Lately, I’ve seen FDDs that are poorly structured and fail to address or analyze the real issues within a company or the key areas that require thorough understanding. The problem is not with the firms conducting the work (most of them generally do a good job), but rather with the scope of the FDDs.

Poorly scoped FDDs are a recurring issue in Search Funds, often due to budget constraints. However, going back to my previous points, if negotiations have been handled correctly, the opportunity has been presented to investors in advance, and there is reasonable confidence in the deal, there should be no hesitation in spending more capital. What´s the reasoning behind saving a few thousand € in a deal worth tens of millions?

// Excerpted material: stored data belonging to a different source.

def execBusHang (s : State) : Host.Outcome State Fault Refusal := .next (withBell (trigger 7) s)

/-- R321: the periodic self-test of the core on shift. -/
def execSelfTest (ok : Bool) (s : State) : Host.Outcome State Fault Refusal :=
  .next (if ok || decide (2 ≤ s.shift.onShift) then s else withBell (trigger 4) s)

/-- Table 14.4: the incoming core fails step 3 of Table 14.3, or its firmware image cannot be verified. -/
def execTakeoverFailed (s : State) : Host.Outcome State Fault Refusal :=
  .next (match s.shift.incoming with
    | some c => withBell (takeoverFail c) s
    | none => s)

/-- R327: a repair pass ends; a core that passes records the shift number. With no core on shift and no boot under way, the core that passes comes in. -/
def repairEnd (c : Nat) (ok : Bool) (s : State) : State :=
  let s := if ok ∧ s.shift.relinq.getD c 0 < 3 then
      setCore c .ready (modShift (fun x => { x with coreLog := upd x.coreLog c (fun _ => x.shiftNo) }) s)
    else coreFaulty c s
  if s.shift.onShift = 2 ∧ s.shift.incoming = none ∧ bootingCore s = none ∧ s.shift.dev ≠ .halted then seekCore s else s

def execRepairPassEnd (c : Nat) (ok : Bool) (s : State) : Host.Outcome State Fault Refusal :=
  .next (if coreAt s c = .repair then withBell (repairEnd c ok) s else s)

/-! Takeover (R324, R354; Table 14.3 steps 5 to 7). -/

/-- Sources active on a core's target become pending again (15 R354). -/
def rependActive (t : Nat) (b : Bell) : Bell :=
  { b with pend := b.pend ||| maskOf (b.active.getD t []), active := upd b.active t (fun _ => []) }

/-- Sources steered to `out` go to `dest`, and the two cores' claim slots change places in every mask (Table 14.3 step 6). -/
def steerBell (out dest : Nat) (b : Bell) : Bell :=
  let slotsOf := fun (t : Nat) => maskOf ((upTo 8).filter (fun k => decide (b.claimTgt.getD k 64 = t)))
  let a := slotsOf out
  let z := slotsOf dest
  let swap := fun (m : Nat) =>
    let rest := m ^^^ (m &&& (a ||| z))
    rest ||| (if m &&& a ≠ 0 then z else 0) ||| (if m &&& z ≠ 0 then a else 0)
  { b with route := b.route.map (fun r =>
      let tgt := r / 65536 % 64
      65536 * (if tgt = out then dest else tgt) + swap (r % 256)) }

/-! The shift log (R323, R329, Table 14.5). -/

def phaseCode : CmdPhase → Nat
  | .accepted => 0 | .staged => 1 | .committed => 2

/-- A journal entry: its five fields, and the CRC-32 of its first 60 bytes. The places of the fields are the model's (log 132). -/
def journalEntry (o : OpenCmd) : List Byte :=
  withTrailer (padTo 60 (leBytes 2 o.req.client ++ leBytes 2 o.req.tag ++ leBytes 2 o.req.opcode ++ leBytes 2 (phaseCode o.phase) ++
    leBytes 16 o.digest))

/-- The header: magic, shift number, FW_DIGEST, base of the firmware region and journal head (Table 14.5; log 132). -/
def logHeader (s : State) : List Byte :=
  leBytes 4 0x53484C47 ++ leBytes 4 s.shift.shiftNo ++ padTo 16 (s.shift.flash.digests.getD 0 []) ++
  leBytes 8 (4096 * (s.bun.active.map (·.fwBase)).getD 0) ++ leBytes 4 (s.cages.openCmds.length % 512)

/-- A record read back with some of its bits changed. -/
def flipBits (flips : Nat) (b : List Byte) : List Byte := leBytes b.length (leAt b 0 b.length ^^^ flips)

/-- A 64-byte record fails its CRC (R329). -/
def recordBad (flips : Nat) (b : List Byte) : Bool :=
  let c := flipBits flips b
  decide (leAt c 60 4 ≠ crc32 (c.take 60))
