-- ==== Sys2Proof/Safety.lean ====
section
/-! DEFINITION. What the statements about the block speak of: the invariants of a state, and when a request is taken. -/

namespace Sys2Proof.Machine

/-- An Assayer's data and program memories have their canonical form. -/
def ayrOk (c : AyrCore) : Prop := Memory.wf c.dmem = true ∧ memWfFrom haltWord 0 c.imem = true

/-- The byte memories and the Assayers' memories have their canonical form. -/
def memsOk (sram pit : List Host.Cell) (ayr : List AyrCore) : Prop :=
  Memory.wf sram = true ∧ Memory.wf pit = true ∧ ∀ c ∈ ayr, ayrOk c

/-- Every memory of a state has its canonical form: shared SRAM, pit memory, each Assayer's two, and the core-local SRAMs. -/
def MemOk (s : State) : Prop := memsOk s.sys.sram s.pit.mem s.ayr ∧ ∀ m ∈ s.shift.coreMem, Memory.wf m = true

/-- The request is taken now, as a new command of opcode `op`, and its entry passes every check of 16 R374, R379, R380,
R384 to R387; `u` is the state in which the command's own meaning starts. Its argument is at hand: where shared SRAM holds
it (R379), the request carries what stands there. -/
def Takes (op : Nat) (r : Req) (t : Nat) (s u : State) : Prop :=
  let q : Req := { r with opcode := op }
  withArg s q = q ∧ hasRoom s r.cage = true ∧ cagesOpen s = true ∧ mustWait s.cages.fetched op s = false ∧ r.forward = false ∧
  ∃ spec v, cmdSpec op = some spec ∧ takePlace r.client t (accepted q s) = some v ∧
    classify ((placeOf v r.client).getD {}) r.tag (reqDigest q) = .new ∧
    u = enterTag r.client r.tag (reqDigest q) (!atAcceptance spec q) v ∧ entryCheck spec q u = none

/-- The command commits at `t` with its effect made (`u`), and its completion is formed, kept with its tag, and waits to be
posted (16 R388, R389). -/
def ended (op : Nat) (r : Req) (t : Nat) (a : Reply) (u : State) : State :=
  conclude { r with opcode := op } (u.cages.commits + 1) t a (nextCommit u)

/-- The command has made its first effect (`u`) and stays open in the commit journal in phase `ph`. -/
def staysOpen (op : Nat) (r : Req) (t : Nat) (ph : CmdPhase) (key : Nat) (result : List Byte) (u : State) : State :=
  let v := nextCommit u
  modCages (fun g => { g with openCmds := g.openCmds ++
    [{ req := { r with opcode := op }, phase := ph, digest := reqDigest { r with opcode := op }, order := g.commits,
       commitTime := t, key := key, result := result }] }) v

/-- An Assayer fetches straight on: no load and no MTL is on its way, no delay slot is left, and no loop ends at PC. -/
def straight (c : AyrCore) : Prop := c.load = none ∧ c.mtl = [] ∧ c.slots = 0 ∧ (c.pc = c.le → c.lc = 0)

/-- An instruction of kind `k` has been fetched and the registers are `u`: one cycle has passed and PC has moved on. -/
def ayrNext (k : AyrKind) (c u : AyrCore) : AyrCore :=
  tickOnce { u with pc := c.pc + 1, acc1 := c.acc, acc2 := c.acc1, prev1 := k, prev2 := c.prev1, started := false
                    portOld := [] }

/-- Winder channel `c` runs between instructions, and the word at its PC spells `i`. -/
def AtWord (c : Nat) (i : WndInstr) (s : State) : Prop :=
  c < 16 ∧ s.pwr.ctlSleep = false ∧ (wchAt s c).state = .running ∧ (wchAt s c).move = none ∧
  wndFetch s (wchAt s c) = some i

end Sys2Proof.Machine
end

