-- ==== Sys2Proof/Certificates/Slice0/Obligations.lean ====
section
/-! DEFINITION. What is claimed of the block: the statements for the provers. Every clause is about a command or event named in
it, with its hypotheses; `Takes`, `ended` and `staysOpen` (Safety) say when a request is taken and how a command ends. -/

set_option linter.unusedVariables false

section
open Sys2Proof Sys2Proof.Machine

/-- R31, R32, R28, R42: what a lane port does with the TRAINs, SKIPs and elastic events that it receives, when word
alignment is declared, and what its counter clear leaves; each answers a next state in which that one lane has changed
and nothing else. R35, R39: loss of signal and of lock. LOS implies LOL, and LOL in UP moves the lane to RELOCK; the rate
and the equaliser values stay; a packet that was arriving is counted once. Deassertion needs what R35 says, and a RELOCK
attempt that succeeds returns to UP. With the datapath down no lane event does anything. -/
def Obligations.LaneReception : Prop :=
  ∀ (s : State) (n : Nat) (cut : Bool → Lane → Lane), (cut = fun (inPkt : Bool) (l : Lane) =>
      if inPkt = false then l
      else if l.pktErr = true then { l with pktErr := false, crcErr := sat32 (l.crcErr + 1), cause := setBits l.cause [6] }
      else { l with abortCnt := sat32 (l.abortCnt + 1), cause := setBits l.cause [7] }) →
    (dpRun s = true →
      (∀ info lane, (laneAt s n).rxEnabled = true → bit info 3 = false →
        exec (.rxTrain n info lane) s = .next (modLane n (fun l => { l with
          peerValid := true, peerLane := bits lane 0 6, peerMax := bits info 4 2, peerInfo := info % 256 }) s)) ∧
      (∀ info lane, bit info 3 = true → exec (.rxTrain n info lane) s = .next s) ∧
      (∀ fill, (laneAt s n).rxEnabled = true → exec (.rxSkip n fill) s = .next (modLane n (fun l => { l with
          elastic := if 12 < fill then fill - 1 else if fill < 4 then fill + 1 else fill }) s)) ∧
      (∀ inPkt, (laneAt s n).rxEnabled = true → exec (.elasticEvent n inPkt) s = .next (modLane n (fun l => cut inPkt { l with
          elastic := 8, elasticCnt := sat32 (l.elasticCnt + 1), cause := setBits l.cause [8] }) s)) ∧
      (∀ words, (laneAt s n).rxEnabled = true → (laneAt s n).los = false → 8 ≤ words.length →
        (∀ w ∈ words.drop (words.length - 8), alignsWord w = true) →
        exec (.wordAlignment n words) s = .next (modLane n (fun l => { l with aligned := true, errWords := [] }) s)) ∧
      (∀ words, (words.length < 8 ∨ ∃ w ∈ words.drop (words.length - 8), alignsWord w = false) →
        exec (.wordAlignment n words) s = .next s) ∧
      exec (.laneCounterClear n) s = .next (modLane n (fun l => { l with
        codeErr := 0, dispErr := 0, crcErr := 0, abortCnt := 0, elasticCnt := 0, losCnt := 0, lolCnt := 0, rxPkt := 0,
        txPktCnt := 0 }) s) ∧
      (∀ inPkt, (laneAt s n).rxEnabled = true → (laneAt s n).los = false → (laneAt s n).lol = false →
        exec (.losAssert n inPkt) s = .next (modLane n (fun l0 => let l := cut inPkt l0; { l with
          los := true, losCnt := sat32 (l.losCnt + 1), lol := true, lolCnt := sat32 (l.lolCnt + 1), aligned := false
          errWords := [], rxState := if l.rxState = .up then .relock else l.rxState
          cause := setBits (setBits l.cause [0]) [1] }) s)) ∧
      (∀ inPkt, (laneAt s n).rxEnabled = true → (laneAt s n).los = false → (laneAt s n).lol = true →
        exec (.losAssert n inPkt) s = .next (modLane n (fun l0 => let l := cut inPkt l0; { l with
          los := true, losCnt := sat32 (l.losCnt + 1), cause := setBits l.cause [0] }) s)) ∧
      ((laneAt s n).los = true → supplyOn s vlane = true →
        exec (.losDeassert n) s = .next (modLane n (fun l => { l with los := false }) s)) ∧
      (∀ inPkt, (laneAt s n).rxEnabled = true → (laneAt s n).lol = false →
        exec (.lolAssert n inPkt) s = .next (modLane n (fun l0 => let l := cut inPkt l0; { l with
          lol := true, lolCnt := sat32 (l.lolCnt + 1), aligned := false, errWords := []
          rxState := if l.rxState = .up then .relock else l.rxState, cause := setBits l.cause [1] }) s)) ∧
      ((laneAt s n).lol = true → (laneAt s n).aligned = true → (laneAt s n).los = false →
        exec (.lolDeassert n) s = .next (modLane n (fun l => { l with lol := false }) s)) ∧
      ((laneAt s n).los = true → exec (.lolDeassert n) s = .next s) ∧
      ((laneAt s n).rxState = .relock → (laneAt s n).los = false →
        exec (.relockAttempt n true) s = .next (modLane n (fun l => { l with
          rxState := .up, lol := false, aligned := true, cause := setBits l.cause [2] }) s)) ∧
      exec (.relockAttempt n false) s = .next s) ∧
    (dpRun s = false → ∀ (inPkt ok : Bool) (a b : Nat) (ws : List (List RxChar)) (bs crc : List Byte) (how : RxEnd),
      ∀ e ∈ [Instr.rxTrain n a b, .rxSkip n a, .elasticEvent n inPkt, .wordAlignment n ws, .laneCounterClear n, .losAssert n inPkt,
        .losDeassert n, .lolAssert n inPkt, .lolDeassert n, .relockAttempt n ok, .rxPacket n how bs crc a, .rateTrialSuccess n,
        .rateTrialFail n, .savedRateAttemptEnd n, .txTrainDone n, .txSkipSend n a, .txTrainSend n a, .txTrainReport n a,
        .txFault n, .txSerialiserRelock n], exec e s = .next s) ∧
    (∀ w : List RxChar, alignsWord w = true ↔ w.length = 4 ∧ isCtl 0xBC (w.getD 0 {}) = true ∧
      ((∀ c ∈ w.drop 1, isData 0xB5 c = true) ∨ (∀ c ∈ w.drop 1, isCtl 0x1C c = true) ∨
       (isData 0x4A (w.getD 1 {}) = true ∧ ∀ c ∈ w.drop 2, c.valid = true ∧ c.ctl = false)))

Investing in a comprehensive FDD increases the chances of closing the deal and provides confidence. If red flags emerge that halt the transaction, it’s money well spent.

Search Fund transactions take months, and ensuring the most up-to-date current trading data before closing is vital; this should be covered in the scope of the FDD. If this step is not taken, the transaction should not proceed. Current trading provides reassurance that the conclusions drawn from the analysis of the company’s trajectory remain valid. If there have been any changes or new developments, it is critical to ask why and wait until clear answers are available before closing.

Ultimately, these points—and many others—are critical to finding a great company and closing a successful transaction. Investors strive to equip searchers with the necessary resources to make confident decisions. It’s better to walk away from a deal that isn’t materializing and refocus than to force a flawed transaction, which wastes both time and resources.

In conclusion, it’s impossible to predict success with certainty, but processes can provide a high level of confidence. Luck and momentum also play significant roles, though I’m not a big fan of relying on them.

However, finding a company and satisfactorily closing a transaction doesn’t guarantee anything. For investors, the most crucial aspect of the searcher journey is identifying future exceptional CEOs who will manage, lead, and successfully grow an SME. This is vital. Managing and scaling an SME with €10 million in revenue, lacking professionalization, operating in multiple countries, and overseeing a team of around 50 employees is complex. It requires experience and skills that not everyone possesses.

Once the deal closes, the real challenge begins. Within a month, the searcher transitions into the CEO role, reports to seasoned Board of Directors, and manages the expectations of investors who’ve committed significant capital. The searcher cannot afford to fail—but that’s an interesting topic for another article.